Decades ago, cryptography and cryptanalysis were relegated to the backrooms of covert organization such as the United States' Central Intelligence Agency and the United Kingdom's MI-6. Nowadays, however, electronic computing and communication have become so commonplace that everyone it seems is concerned about the sanctity of their computers and the privacy of their data and communications. The ever-increasing popularity of wireless communication has only heightened that concern. As a result, engineers with cryptographic skills are in great demand, and the latest computing and communicating systems are coming to market with cryptographic capability and data security as a cornerstone of their design. Wireless communication devices have certainly obeyed this trend.
To this end, a concept called a Secure Execution Environment, or “SEE,” has begun to find its way into computing and communications systems. An SEE is designed to perform according to the following objectives: (1) programs are authenticated and therefore free of unexpected code before being admitted to run within the SEE, (2) programs and data within the SEE are free from unwanted interference from outside the SEE and (3) programs and data within the SEE cannot be read from outside the SEE. An elaborate authentication process, often involving permissions and digital signatures, is employed to meet all three objectives. Further, components within the SEE are isolated from user-accessible memory, buses or external pins to meet the second and third objectives. For this reason, SEEs are often provided with their own isolated, secure memory and buses. In fact, SEEs are advantageously implemented in Systems-on-a-Chip, or SoCs, allowing user-accessible external pins to be kept to a minimum.

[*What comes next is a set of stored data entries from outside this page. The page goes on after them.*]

-- ==== Sys2Proof/Machine/AsmSyntax.lean ====
section
/-! DEFINITION. The statements of the assembler (30_encoding.md R68, R69), with operands as the unbounded integers a
source line can write, and the range checks the assembler makes on them. The hardware sees none of this: it sees the
command words the statements stand for. -/

namespace Sys2Proof

/-- One statement: a command of R68, `.word` for a raw command word, or a pseudo-instruction of R69. A string literal
is the list of its character codes. -/
inductive Asm where
  | nop
  | push (b : Int)
  | flush
  | unpack (w : Int)
  | lane (s w : Int)
  | fwd (w : Int)
  | inv (e : Int)
  | encb (b : Int)
  | encf
  | decw (e : Int)
  /-- `.word`: a command word as it stands, reserved or not canonical. -/
  | rawWord (c : Int)
  /-- `PACK "…"`. -/
  | packText (t : List Int)
  /-- `ENCODE "…"`. -/
  | encodeText (t : List Int)
  /-- `UNPACKS w0, w1, …`. -/
  | unpacks (ws : List Int)
  /-- `DECODE w0, w1, …`. -/
  | decodeWords (ws : List Int)
  /-- `LANE0 w` to `LANE3 w`, other spellings of `LANE 0, w` to `LANE 3, w`. -/
  | laneAt (s : Lane) (w : Int)
  deriving DecidableEq, Repr

namespace Asm

/-- A value an unsigned field of `bits` bits can hold: "The assembler rejects a `b` above 255, a `w` above
`0xFFFFFFFF`, an `s` above 3 and any negative operand" (R68). -/
def fits (bits : Nat) : Int → Bool
  | .ofNat n => decide (n < 2 ^ bits)
  | .negSucc _ => false

/-- Every operand of the statement has an encoding (R68, 93_implementation_defined.md U1, U2). -/
def operandsFit : Asm → Bool
  | .nop => true
  | .push b => fits 8 b
  | .flush => true
  | .unpack w => fits 32 w
  | .lane s w => fits 2 s && fits 32 w
  | .fwd w => fits 32 w
  | .inv e => fits 32 e
  | .encb b => fits 8 b
  | .encf => true
  | .decw e => fits 32 e
  | .rawWord c => fits 36 c
  | .packText t => t.all (fits 8)
  | .encodeText t => t.all (fits 8)
  | .unpacks ws => ws.all (fits 32)
  | .decodeWords ws => ws.all (fits 32)
  | .laneAt _ w => fits 32 w

end Asm

end Sys2Proof
end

SoC designers wanting to incorporate cryptographic capability into their systems have found SEEs to be a valuable way to ensure that cryptographic keys and processes remain secret. Unfortunately, while cryptography can certainly be carried out securely within an SEE, the data to be provided as input to the cryptographic process must pass securely into the SEE before it is encrypted or decrypted, and then it must pass out of the SEE. From an architectural perspective, the central processing unit is heavily involved in the movement of the data into and out of the SEE, and resource-consuming authentication must be done to ensure that false data are not allowed into the SEE. The result is that cryptography occurring within an SEE comes at a great cost in terms of processing overhead and resulting throughput. If a particular application calls for the encryption or decryption of time-sensitive streaming data or large files (as might well be encountered in a wireless environment), a diminished throughput would be particularly undesirable or even unacceptable.
In an effort to address the overall problem of encryption and decryption speed, hardware cryptographic “accelerators” have been introduced. A cryptographic accelerator uses dedicated cryptographic hardware to perform the same cryptographic functions that a central processing unit would otherwise perform with software. Not only can encryption and decryption be performed faster in hardware than in software, but the computational burden of the central processing unit can also be dramatically reduced, allowing it to perform other important tasks. A cryptographic accelerator may therefore be thought of as a “cryptographic co-central processing unit.” Unfortunately, even with the availability of a cryptographic accelerator, SoC designers are faced with having to choose between placing the cryptographic accelerator within the SEE and continuing to suffer performance penalties by virtue of the required secure data movement, or placing the accelerator outside of the SEE and compromising the secrecy of the cryptographic key or process.
Accordingly, what is needed in the art is a way to achieve a higher encryption or decryption throughput in an SoC than uses a cryptographic accelerator without compromising key or process security.